= About this exercise =
In the entries below, find every line with "idle" and copy it.
==*==
/-- One idle clk of the block, at which a host request that waited for an entry of a command queue is served (R421). -/
def State.idle (s : State) : State :=
  let t := s.onChip (·.idle)
  t.serveHost t.chip.xcm.queued.length

end Sys2Proof.Machine
end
==*==
= Answer below =
/-- One idle clk of the block, at which a host request that waited for an entry of a command queue is served (R421). -/
def State.idle (s : State) : State :=
  let t := s.onChip (·.idle)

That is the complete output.